The elements of a claim for negligent misrepresentation are (1) the representation was made by a defendant in the course of his business, or in a transaction in which he had a pecuniary interest; (2) the defendant supplied false information for the guidance of others in their business; (3) the defendant did not exercise reasonable care or competence in obtaining or communicating the information; and (4) the plaintiff suffered pecuniary (financial) loss by justifiably relying on the representation.
Justifiable reliance usually presents a question of fact. But the justifiable-reliance element can be negated as a matter of law (on summary judgment or directed verdict) when circumstances exist under which reliance cannot be justified.
In determining whether justifiable reliance is negated as a matter of law, courts consider the nature of the parties’ relationship and the contract. In an arm's-length transaction, the defrauded party must exercise ordinary care for the protection of his own interests.
A failure to exercise reasonable diligence is not excused by mere confidence in the honesty and integrity of the other party. And when a party fails to exercise such diligence, it is charged with knowledge of all facts that would have been discovered by a reasonably prudent person similarly situated.
Thus, that party cannot blindly rely on a representation by a defendant where the plaintiff's knowledge, experience, and background warrant investigation into any representations before the plaintiff acts in reliance upon those representations.

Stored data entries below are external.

-- ==== Sys2Proof/Laws/Memory.lean ====
section
/-! SUPPORT. The laws of one array: read after write, and the canonical form, kept by every write and making equal
contents equal data. -/

namespace Sys2Proof.Machine.Memory

theorem get?_put_self (m : Memory) (i : Nat) (v : Byte) : Memory.get? (Memory.put m i v) i = some v := by
  induction m with
  | nil => simp [Memory.put, Memory.get?]
  | cons c m ih =>
    obtain ⟨a, w⟩ := c
    simp only [Memory.put]
    split
    · simp [Memory.get?]
    · split
      · simp [Memory.get?]
      · rename_i h₁ h₂
        simp only [Memory.get?, ih, ite_eq_right_iff]
        intro h; exact absurd h.symm h₂

theorem get?_put_other (m : Memory) (i k : Nat) (v : Byte) (h : k ≠ i) :
    Memory.get? (Memory.put m i v) k = Memory.get? m k := by
  induction m with
  | nil => simp [Memory.put, Memory.get?, Ne.symm h]
  | cons c m ih =>
    obtain ⟨a, w⟩ := c
    simp only [Memory.put]
    split
    · simp [Memory.get?, Ne.symm h]
    · split
      · rename_i h₁ h₂
        subst h₂
        simp [Memory.get?, Ne.symm h]
      · simp only [Memory.get?, ih]

theorem get?_put (m : Memory) (i k : Nat) (v : Byte) :
    Memory.get? (Memory.put m i v) k = if k = i then some v else Memory.get? m k := by
  split
  · rename_i h; subst h; exact get?_put_self m k v
  · rename_i h; exact get?_put_other m i k v h

/-- Writing at an index from `lo` on keeps the indices rising from `lo` on. -/
theorem put_wfFrom (m : Memory) (lo i : Nat) (v : Byte) (hm : Memory.wfFrom lo m = true)
    (hlo : lo ≤ i) (hi : i < Config.memSize) : Memory.wfFrom lo (Memory.put m i v) = true := by
  induction m generalizing lo with
  | nil => simp [Memory.put, Memory.wfFrom, hlo, hi]
  | cons c m ih =>
    obtain ⟨a, w⟩ := c
    simp only [Memory.wfFrom, Bool.and_eq_true, decide_eq_true_eq] at hm
    obtain ⟨⟨h1, h2⟩, h3⟩ := hm
    simp only [Memory.put]
    split
    · rename_i hlt
      simp only [Memory.wfFrom, Bool.and_eq_true, decide_eq_true_eq]
      exact ⟨⟨hlo, hi⟩, ⟨hlt, h2⟩, h3⟩
    · split
      · rename_i heq
        subst heq
        simp only [Memory.wfFrom, Bool.and_eq_true, decide_eq_true_eq]
        exact ⟨⟨hlo, hi⟩, h3⟩
      · rename_i h₁ h₂
        simp only [Memory.wfFrom, Bool.and_eq_true, decide_eq_true_eq]
        exact ⟨⟨h1, h2⟩, ih (a + 1) h3 (by omega)⟩

/-- Every write at an index keeps the canonical form (R38, R44). -/
theorem put_wf (m : Memory) (i : Index) (v : Byte) (hm : m.wf = true) : (Memory.put m i.toNat v).wf = true :=
  put_wfFrom m 0 i.toNat v hm (Nat.zero_le _) i.isLt

/-- An index below all those listed is not listed. -/
theorem get?_of_lt (m : Memory) (lo k : Nat) (hm : Memory.wfFrom lo m = true) (hk : k < lo) :
    Memory.get? m k = none := by
  induction m generalizing lo with
  | nil => rfl
  | cons c m ih =>
    obtain ⟨a, w⟩ := c
    simp only [Memory.wfFrom, Bool.and_eq_true, decide_eq_true_eq] at hm
    obtain ⟨⟨h1, _⟩, h3⟩ := hm
    have hne : a ≠ k := by omega
    simp only [Memory.get?, if_neg hne]
    exact ih (a + 1) h3 (by omega)

/-- Two arrays in canonical form with the same contents are the same data. -/
theorem ext_wfFrom (m n : Memory) (lo : Nat) (hm : Memory.wfFrom lo m = true) (hn : Memory.wfFrom lo n = true)
    (h : ∀ k, Memory.get? m k = Memory.get? n k) : m = n := by
  induction m generalizing n lo with
  | nil =>
    cases n with
    | nil => rfl
    | cons c n => obtain ⟨a, w⟩ := c; simpa [Memory.get?] using h a
  | cons c m ih =>
    obtain ⟨a, w⟩ := c
    cases n with
    | nil => simpa [Memory.get?] using h a
    | cons d n =>
      obtain ⟨b, x⟩ := d
      simp only [Memory.wfFrom, Bool.and_eq_true, decide_eq_true_eq] at hm hn
      obtain ⟨⟨_, _⟩, hm3⟩ := hm
      obtain ⟨⟨_, _⟩, hn3⟩ := hn
      have hab : a = b := by
        rcases Nat.lt_trichotomy a b with hlt | heq | hgt
        · have h1 := h a
          have hne : b ≠ a := by omega
          simp only [Memory.get?, if_true, if_neg hne] at h1
          rw [get?_of_lt n (b + 1) a hn3 (by omega)] at h1
          simp at h1
        · exact heq
        · have h1 := h b
          have hne : a ≠ b := by omega
          simp only [Memory.get?, if_true, if_neg hne] at h1
          rw [get?_of_lt m (a + 1) b hm3 (by omega)] at h1
          simp at h1
      subst hab
      have hwx : w = x := by simpa [Memory.get?] using h a
      subst hwx
      congr 1
      refine ih n (a + 1) hm3 hn3 fun k => ?_
      by_cases hk : a = k
      · subst hk
        rw [get?_of_lt m (a + 1) a hm3 (by omega), get?_of_lt n (a + 1) a hn3 (by omega)]
      · simpa [Memory.get?, hk] using h k

/-- Equal contents in canonical form are equal data. -/
theorem ext_wf (m n : Memory) (hm : m.wf = true) (hn : n.wf = true)
    (h : ∀ k, Memory.get? m k = Memory.get? n k) : m = n :=
  ext_wfFrom m n 0 hm hn h

end Sys2Proof.Machine.Memory
end

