-- ==== Sys2Proof/Laws/Exec.lean ====
section
/-! SUPPORT. Each meaning said once: the cases it has, as equations of exec; and the inversion of exec, from which
whole-machine facts follow without unfolding a meaning again. -/

namespace Sys2Proof.Machine

/-! ### The cases of the two data events -/

/-- The offset case of `RXBYTE` (R75). -/
theorem execRxbyte_offset (v : Byte) (s : State) (hf : fitsRx s = true) (hc : s.cursor = none) :
    execRxbyte v s = .next ((s.setCursor (some v)).setAck .ack) := by
  simp [execRxbyte, hf, hc]

/-- The data case of `RXBYTE` (R75). -/
theorem execRxbyte_data (v : Byte) (s : State) (idx : Index) (hf : fitsRx s = true) (hc : s.cursor = some idx) :
    execRxbyte v s = .next ((advanceCursor idx (memWrite .wm idx v s)).setAck (ackFor (succ idx))) := by
  simp [execRxbyte, hf, hc]

/-- The rejected case of `RXBYTE` (R89). -/
theorem execRxbyte_rejected (v : Byte) (s : State) (hf : fitsRx s = false) :
    execRxbyte v s = .next (otherPath s) := by
  simp [execRxbyte, hf]

/-- The accepted case of `TXREQ` (R81). -/
theorem execTxreq_accepted (s : State) (hf : fitsTx s = true) :
    execTxreq s =
      .next ((advanceCursor (txIndex s) (s.setTxd (memRead .rm (txIndex s) s))).setAck (ackFor (succ (txIndex s)))) := by
  simp [execTxreq, hf]

/-- The rejected case of `TXREQ` (R89). -/
theorem execTxreq_rejected (s : State) (hf : fitsTx s = false) : execTxreq s = .next (otherPath s) := by
  simp [execTxreq, hf]

/-! ### What a step can do -/

/-- Everything a step of any instruction can do: a next state is one of these nine, each with its guard. -/
inductive StepCase (s : State) : Instr → State → Prop where
  | addrW : StepCase s .addrW (readdress .rx (s.setCursor none))
  | rxOffset (v : Byte) (hf : fitsRx s = true) (hc : s.cursor = none) :
      StepCase s (.rxbyte v) ((s.setCursor (some v)).setAck .ack)
  | rxData (v : Byte) (idx : Index) (hf : fitsRx s = true) (hc : s.cursor = some idx) :
      StepCase s (.rxbyte v) ((advanceCursor idx (memWrite .wm idx v s)).setAck (ackFor (succ idx)))
  | rxRejected (v : Byte) (hf : fitsRx s = false) : StepCase s (.rxbyte v) (otherPath s)
  | addrR : StepCase s .addrR (readdress .tx s)
  | txAccepted (hf : fitsTx s = true) :
      StepCase s .txreq
        ((advanceCursor (txIndex s) (s.setTxd (memRead .rm (txIndex s) s))).setAck (ackFor (succ (txIndex s))))
  | txRejected (hf : fitsTx s = false) : StepCase s .txreq (otherPath s)
  | other : StepCase s .other (otherPath s)
  | hrdWm (i : Index) : StepCase s (.hrdWm i) (hostRead .wm i s)
  | hwrWm (i : Index) (d : Byte) : StepCase s (.hwrWm i d) (hostWrite .wm i d s)
  | hrdRm (i : Index) : StepCase s (.hrdRm i) (hostRead .rm i s)
  | hwrRm (i : Index) (d : Byte) : StepCase s (.hwrRm i d) (hostWrite .rm i d s)

/-- The inversion of exec: if it answers a next state, one of the cases holds. -/
theorem exec_stepCase (i : Instr) (s t : State) (h : exec i s = .next t) : StepCase s i t := by
  cases i with
  | addrW => cases h; exact .addrW
  | rxbyte v =>
    cases hf : fitsRx s with
    | false => rw [exec, execRxbyte_rejected v s hf] at h; cases h; exact .rxRejected v hf
    | true =>
      cases hc : s.cursor with
      | none => rw [exec, execRxbyte_offset v s hf hc] at h; cases h; exact .rxOffset v hf hc
      | some idx => rw [exec, execRxbyte_data v s idx hf hc] at h; cases h; exact .rxData v idx hf hc
  | addrR => cases h; exact .addrR
  | txreq =>
    cases hf : fitsTx s with
    | false => rw [exec, execTxreq_rejected s hf] at h; cases h; exact .txRejected hf
    | true => rw [exec, execTxreq_accepted s hf] at h; cases h; exact .txAccepted hf
  | other => cases h; exact .other
  | hrdWm x => cases h; exact .hrdWm x
  | hwrWm x d => cases h; exact .hwrWm x d
  | hrdRm x => cases h; exact .hrdRm x
  | hwrRm x d => cases h; exact .hwrRm x d

/-- The cases are no more than exec does. -/
theorem stepCase_exec (i : Instr) (s t : State) (h : StepCase s i t) : exec i s = .next t := by
  cases h with
  | rxOffset v hf hc => exact execRxbyte_offset v s hf hc
  | rxData v idx hf hc => exact execRxbyte_data v s idx hf hc
  | rxRejected v hf => exact execRxbyte_rejected v s hf
  | txAccepted hf => exact execTxreq_accepted s hf
  | txRejected hf => exact execTxreq_rejected s hf
  | _ => rfl

/-- What a host operation does depends on the arrays alone, and reaches the arrays and its answer alone (R40): two states
with the same arrays get the same arrays and the same answer from it, and each keeps the rest as it was. -/
theorem exec_host_congr (i : Instr) (s u : State) (hi : isEvent i = false) (hw : s.wm = u.wm) (hr : s.rm = u.rm) :
    ∃ s' u', exec i s = .next s' ∧ exec i u = .next u' ∧
      s' = { s with wm := u'.wm, rm := u'.rm, hostResult := u'.hostResult } ∧
      u' = { u with wm := u'.wm, rm := u'.rm, hostResult := u'.hostResult } := by
  cases i <;> simp only [isEvent, Instr.port, beq_eq_false_iff_ne, ne_eq, reduceCtorEq, not_true_eq_false] at hi <;>
    refine ⟨_, _, rfl, rfl, ?_, ?_⟩ <;>
    simp [hostRead, hostWrite, memWrite, memRead, State.array, State.setArray, State.setHostResult, hw, hr]

/-- No instruction reads or writes the rest of the trace: it can be replaced before or after. -/
theorem stepCase_setTrace (i : Instr) (s t : State) (l : List PortWord) (h : StepCase s i t) :
    StepCase (s.setTrace l) i (t.setTrace l) := by
  cases h with
  | addrW => exact .addrW
  | rxOffset v hf hc => exact .rxOffset v hf hc
  | rxData v idx hf hc => exact .rxData v idx hf hc
  | rxRejected v hf => exact .rxRejected v hf
  | addrR => exact .addrR
  | txAccepted hf => exact .txAccepted hf
  | txRejected hf => exact .txRejected hf
  | other => exact .other
  | hrdWm x => exact .hrdWm x
  | hwrWm x d => exact .hwrWm x d
  | hrdRm x => exact .hrdRm x
  | hwrRm x d => exact .hwrRm x d

end Sys2Proof.Machine
end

In New York, a claim for negligent misrepresentation requires that the defendant made a false representation in the course of business or a transaction where they had a financial interest, and did not exercise reasonable care in providing this information. The plaintiff must have suffered a financial loss by reasonably relying on this false representation. Justifiable reliance is typically a factual question, but it can be dismissed as a matter of law if the circumstances suggest that reliance was not justified. Courts will look at the relationship between the parties and the nature of the transaction to determine if reliance was justified. In arm's-length transactions, parties are expected to exercise ordinary care to protect their interests. A party cannot claim justifiable reliance if they failed to exercise reasonable diligence, especially when their knowledge and experience should prompt them to investigate the representations made. If a party neglects this duty of diligence, they are deemed to have knowledge of what a reasonably prudent person would have discovered in their position.